Dr. Sweldens said this as part of the introduction of Alcatel-Lucent's lightradio™ antenna product, but his point is independent of that particular solution. MacLeod and Sweldens, both mainstream industry members, agree that the types of antenna systems used for most cellular base stations are basically incompatible with many of their locations.
I am troubled by the preference of the cellular industry to hire lawyers, lobbyists, and PR firms to handle their antenna-siting problems rather than going back to step zero and rethinking, as Alcatel-Lucent has done, the basics of what is needed. Twice in the past three years I have worked with different universities to try to put together projects with engineering and architecture students and professors to explore new design concepts.

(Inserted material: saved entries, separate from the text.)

-- ==== Sys2Proof/Machine/Blocks.lean ====
section
/-! DEFINITION. Block-scaled formats (spec/02 R43-R61): headers, element codes, the outlier sidecar, and the
quantiser with the residual check of QPACK (R62-R65, spec/04 R131-R134). -/
namespace Sys2Proof.Machine

/-- The block formats of R43. -/
inductive BqFmt where
  | bq1 | bq2 | bq4 | bq8
deriving DecidableEq, Repr

/-- Element code width in bits (R43). -/
def BqFmt.codeBits : BqFmt → Nat
  | .bq1 => 1
  | .bq2 => 2
  | .bq4 => 4
  | .bq8 => 8

/-- Code bytes and block size (R43). -/
def BqFmt.codeBytes (f : BqFmt) : Nat := 4 * f.codeBits
def BqFmt.size (f : BqFmt) : Nat := 2 + f.codeBytes

/-- qmax of R62. -/
def BqFmt.qmax : BqFmt → Nat
  | .bq1 => 1
  | .bq2 => 1
  | .bq4 => 7
  | .bq8 => 127

/-- The value of an element code (R49-R52); u is mode U of BQ1. -/
def BqFmt.codeVal (f : BqFmt) (u : Bool) (c : Nat) : Int :=
  match f with
  | .bq1 => if c % 2 = 1 then 1 else if u then 0 else -1
  | _ => toSigned f.codeBits c

/-- The code of an element value the quantiser emits. -/
def BqFmt.codeOf (f : BqFmt) (v : Int) : Nat := ofSigned f.codeBits v

/-- Element code i of the code bytes, read as one little-endian number (R48). -/
def BqFmt.codeAt (f : BqFmt) (code i : Nat) : Nat := code / 2 ^ (f.codeBits * i) % 2 ^ f.codeBits

/-- The code bytes that hold the 32 codes in order (R48). -/
def BqFmt.pack (f : BqFmt) (codes : List Nat) : List Byte :=
  bytesLE ((codes.foldr (fun c a => a * 2 ^ f.codeBits + c % 2 ^ f.codeBits) 0)) f.codeBytes

/-- A header (R44). -/
structure Header where
  e : Nat
  ocnt : Nat
  pz : Bool
  ts : Nat
deriving DecidableEq, Repr

def Header.ofNat (n : Nat) : Header :=
  { e := bitsOf n 15 8, ocnt := bitsOf n 7 6, pz := natBit n 5, ts := bitsOf n 4 3 }

/-- Headers are written with bits [2:0] zero (R46). -/
def Header.toNat (h : Header) : Nat := h.e % 256 * 256 + h.ocnt % 4 * 64 + h.pz.toNat * 32 + h.ts % 4 * 8

/-- Sidecar entries a block takes: OCNT, or none when OCNT = 3 (R46, R47, R60). -/
def Header.takes (h : Header) : Nat := if h.ocnt = 3 then 0 else h.ocnt

/-- One popped sidecar entry: whether it was valid, and its 32 bits (R59). -/
structure SideEntry where
  valid : Bool
  bits : Nat
deriving DecidableEq, Repr

def SideEntry.idx (s : SideEntry) : Nat := bitsOf s.bits 15 11
def SideEntry.val (s : SideEntry) : Nat := bitsOf s.bits 31 16

/-- A block with its sidecar entries, as its consumer reads it. -/
structure Block where
  hdr : Header
  code : Nat
  side : List SideEntry
  poisoned : Bool
  malformed : Bool
deriving DecidableEq, Repr

/-- The reading of a block: the block is poisoned by PZ, and poisoned and counted as a format error by OCNT = 3
(R46), by indices that do not ascend (R60), by a missing sidecar or by an invalid entry (R90). -/
def Block.read (bytes : List Byte) (present : Bool) (side : List SideEntry) : Block :=
  let h := Header.ofNat (natLE (bytes.take 2))
  let ascend := match side with
    | [a, b] => decide (a.idx < b.idx)
    | _ => true
  let bad := h.ocnt == 3 || (h.takes > 0 && (!present || side.any (fun s => !s.valid) || !ascend))
  { hdr := h, code := natLE (bytes.drop 2),
    side := if present && !bad then side else [], poisoned := h.pz || bad, malformed := bad }

/-- The outlier entry that names element i. -/
def Block.outlier (b : Block) (i : Nat) : Option SideEntry := b.side.find? (fun s => s.idx == i)

/-- The value of element i (R45, R61); a poisoned element of an unpoisoned block is one whose outlier is not
finite. -/
def Block.elem (f : BqFmt) (u : Bool) (b : Block) (i : Nat) : FVal :=
  match b.outlier i with
  | some s => (match FFmt.bf16.read s.val with
      | .fin n m e => .fin n m e
      | _ => .poison)
  | none =>
      if b.hdr.e = 0 then .fin false 0 0
      else
        let c := f.codeVal u (f.codeAt b.code i)
        .fin (c < 0) c.natAbs ((b.hdr.e : Int) - 127)

/-- The element codes' exact value without outliers, used by the matrix arrays. -/
def Block.codeVal (f : BqFmt) (u : Bool) (b : Block) (i : Nat) : Int := f.codeVal u (f.codeAt b.code i)

/-- Does an outlier entry of the block hold an infinity, a NaN or the poison pattern (R61, R96)? -/
def Block.badOutlier (b : Block) : Bool := b.side.any (fun s => !(FFmt.bf16.read s.val).isFin)

/-- The bytes of a block. -/
def blockBytes (f : BqFmt) (h : Header) (codes : List Nat) : List Byte := bytesLE h.toNat 2 ++ f.pack codes

/-- The poisoned block of R64: E = 0, OCNT = 0, PZ = 1, all codes 0. -/
def poisonBlock (f : BqFmt) (ts : Nat) : List Byte :=
  blockBytes f { e := 0, ocnt := 0, pz := true, ts := ts } (List.replicate 32 0)

/-- The smallest e from e0 upwards with m ≤ q * 2^e; fuel bounds the search. -/
def leastExp (m : Dy) (q : Nat) : Nat → Int → Int
  | 0, e => e
  | f + 1, e => if m.le ⟨q, e⟩ then e else leastExp m q f (e + 1)

/-- E of R62 for the largest retained magnitude m. -/
def chooseE (q : Nat) (m : Dy) : Nat :=
  if m.isZero then 0
  else
    let e := leastExp m q 4 (m.e + bitLen m.m.natAbs - bitLen q - 1)
    (max 1 (min 255 (e + 127))).toNat

/-- The largest magnitude of a list of exact values. -/
def maxAbs (l : List Dy) : Dy := l.foldl (fun a x => if a.lt x.abs then x.abs else a) Dy.zero

/-- The value an element takes before its code, clamped; the flag says that the clamp acted (R63, R65, R94). -/
def quantVal (f : BqFmt) (u : Bool) (e : Nat) (x : Dy) : Int × Bool :=
  match f, u with
  | .bq1, false => (if x.m < 0 then -1 else 1, false)
  | _, _ =>
      let r := Dy.round .rne (x.scale (127 - (e : Int)))
      let lo : Int := if f = .bq1 then 0 else -(f.qmax : Int)
      if r < lo then (lo, true) else if r > f.qmax then (f.qmax, true) else (r, false)

/-- The code of a retained element under scale exponent e (R63, R65). -/
def quantCode (f : BqFmt) (u : Bool) (e : Nat) (x : Dy) : Nat :=
  if e = 0 then 0
  else match f, u with
    | .bq1, false => if x.m < 0 then 0 else 1
    | _, _ => f.codeOf (quantVal f u e x).1

/-- The control word of QPACK (R131); none for a reserved encoding. -/
structure QpackCtl where
  osh : Nat
  rsel : Nat
  nout : Nat
  u : Bool
  ts : Nat
  fmt : BqFmt
deriving DecidableEq, Repr

def QpackCtl.ofWord (w : Word) : Option QpackCtl :=
  let fmt := match fld w 2 0 with
    | 0 => some BqFmt.bq1
    | 1 => some BqFmt.bq2
    | 2 => some BqFmt.bq4
    | 3 => some BqFmt.bq8
    | _ => none
  match fmt with
  | none => none
  | some f =>
      if fld w 11 10 = 3 || fld w 9 8 = 3 then none
      else some { osh := fld w 15 12, rsel := fld w 11 10, nout := fld w 9 8, u := bitAt w 5,
                  ts := fld w 4 3, fmt := f }

/-- Insert an indexed value into a list ordered by magnitude, descending, ties by the lower index (R132). -/
def insertBySize (x : Nat × Dy) : List (Nat × Dy) → List (Nat × Dy)
  | [] => [x]
  | y :: l => if y.2.abs.lt x.2.abs then x :: y :: l else y :: insertBySize x l

/-- The indices of the outliers (R132), in ascending order. -/
def outliers (c : QpackCtl) (xs : List Dy) : List Nat :=
  let ord := (xs.zipIdx.map (fun p => (p.2, p.1))).foldl (fun l p => insertBySize p l) []
  let ref := ((ord.getD c.nout (0, Dy.zero)).2.abs).scale c.osh
  let pick := (ord.take c.nout).filter (fun p => ref.lt p.2.abs)
  (List.range 32).filter (fun i => pick.any (fun p => p.1 == i))

/-- What QPACK makes of one block: the block, its sidecar entries, and what it counts (R64, R133, R134). -/
structure QpackOut where
  block : List Byte
  side : List Nat
  flagged : Bool
  poisoned : Bool
  outSat : Nat
deriving DecidableEq, Repr

/-- The BF16 value of an outlier (R133): rounded once by RNE; an overflow gives the largest finite value. -/
def outlierVal (x : Dy) : Nat × Bool :=
  let r := roundDy .bf16 .rne x
  if r.2 then (FFmt.bf16.largest (x.m < 0), true) else r

/-- The residual check of R134 for inputs xs and decoded values ds. -/
def residualFlag (rsel : Nat) (tau : FVal) (xs ds : List Dy) : Bool :=
  let rs := List.zipWith Dy.sub xs ds
  match tau with
  | .poison => true
  | .nan => true
  | .inf n => n
  | .fin n m e =>
      if n && m != 0 then true
      else
        let t : Dy := ⟨m, e⟩
        match rsel with
        | 0 => t.lt (maxAbs rs)
        | 1 => if (maxAbs xs).isZero then false else (t.mul (maxAbs xs)).lt (maxAbs rs)
        | _ =>
            let sq := fun (l : List Dy) => l.foldl (fun a x => a.add (x.mul x)) Dy.zero
            if (maxAbs xs).isZero then false else ((t.mul t).mul (sq xs)).lt (sq rs)

/-- QPACK of 32 inputs (R62-R65, R131-R134). -/
def qpack (c : QpackCtl) (tau : FVal) (vs : List FVal) : QpackOut :=
  if vs.any (fun v => !v.isFin) then
    { block := poisonBlock c.fmt c.ts, side := [], flagged := false, poisoned := true, outSat := 0 }
  else
    let xs := vs.map FVal.dy
    let out := outliers c xs
    let kept := fun i => !(out.contains i)
    let m := maxAbs ((xs.zipIdx.filter (fun p => kept p.2)).map (fun p => p.1))
    let e := chooseE c.fmt.qmax m
    let codes := xs.zipIdx.map (fun p => if kept p.2 then quantCode c.fmt c.u e p.1 else 0)
    let vals := out.map (fun i => outlierVal (xs.getD i Dy.zero))
    let side := List.zipWith (fun i (v : Nat × Bool) => v.1 * 2 ^ 16 + i * 2 ^ 11) out vals
    let h : Header := { e := e, ocnt := out.length, pz := false, ts := c.ts }
    let blk : Block := { hdr := h, code := natLE (c.fmt.pack codes),
                         side := side.map (fun b => { valid := true, bits := b }),
                         poisoned := false, malformed := false }
    let ds := (List.range 32).map (fun i => (blk.elem c.fmt c.u i).dy)
    { block := blockBytes c.fmt h codes, side := side, flagged := residualFlag c.rsel tau xs ds,
      poisoned := false, outSat := (vals.filter (fun v => v.2)).length }

end Sys2Proof.Machine
end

These projects need some funding to work and neither university was able to get any appreciable funding from industry.
Mr. Yerger ends his article with, "Remember, antenna location is not an architectural decision!" Perhaps not, but in the real world, antennas and other engineered systems have to work in the environment in which they are placed. Being compatible with the local environment and acceptable to neighbors is part of that. The cellular operators and suppliers should start making some real efforts to examine base station design for suburbia from a fresh piece of paper and stop focusing on using products in today's catalogs unless forced to do a very expensive custom design. Alcatel-Lucent deserves praise for "thinking outside the box" with their new concept, whether or not it ever has a significant role. The rest of industry should rethink its current approaches, also.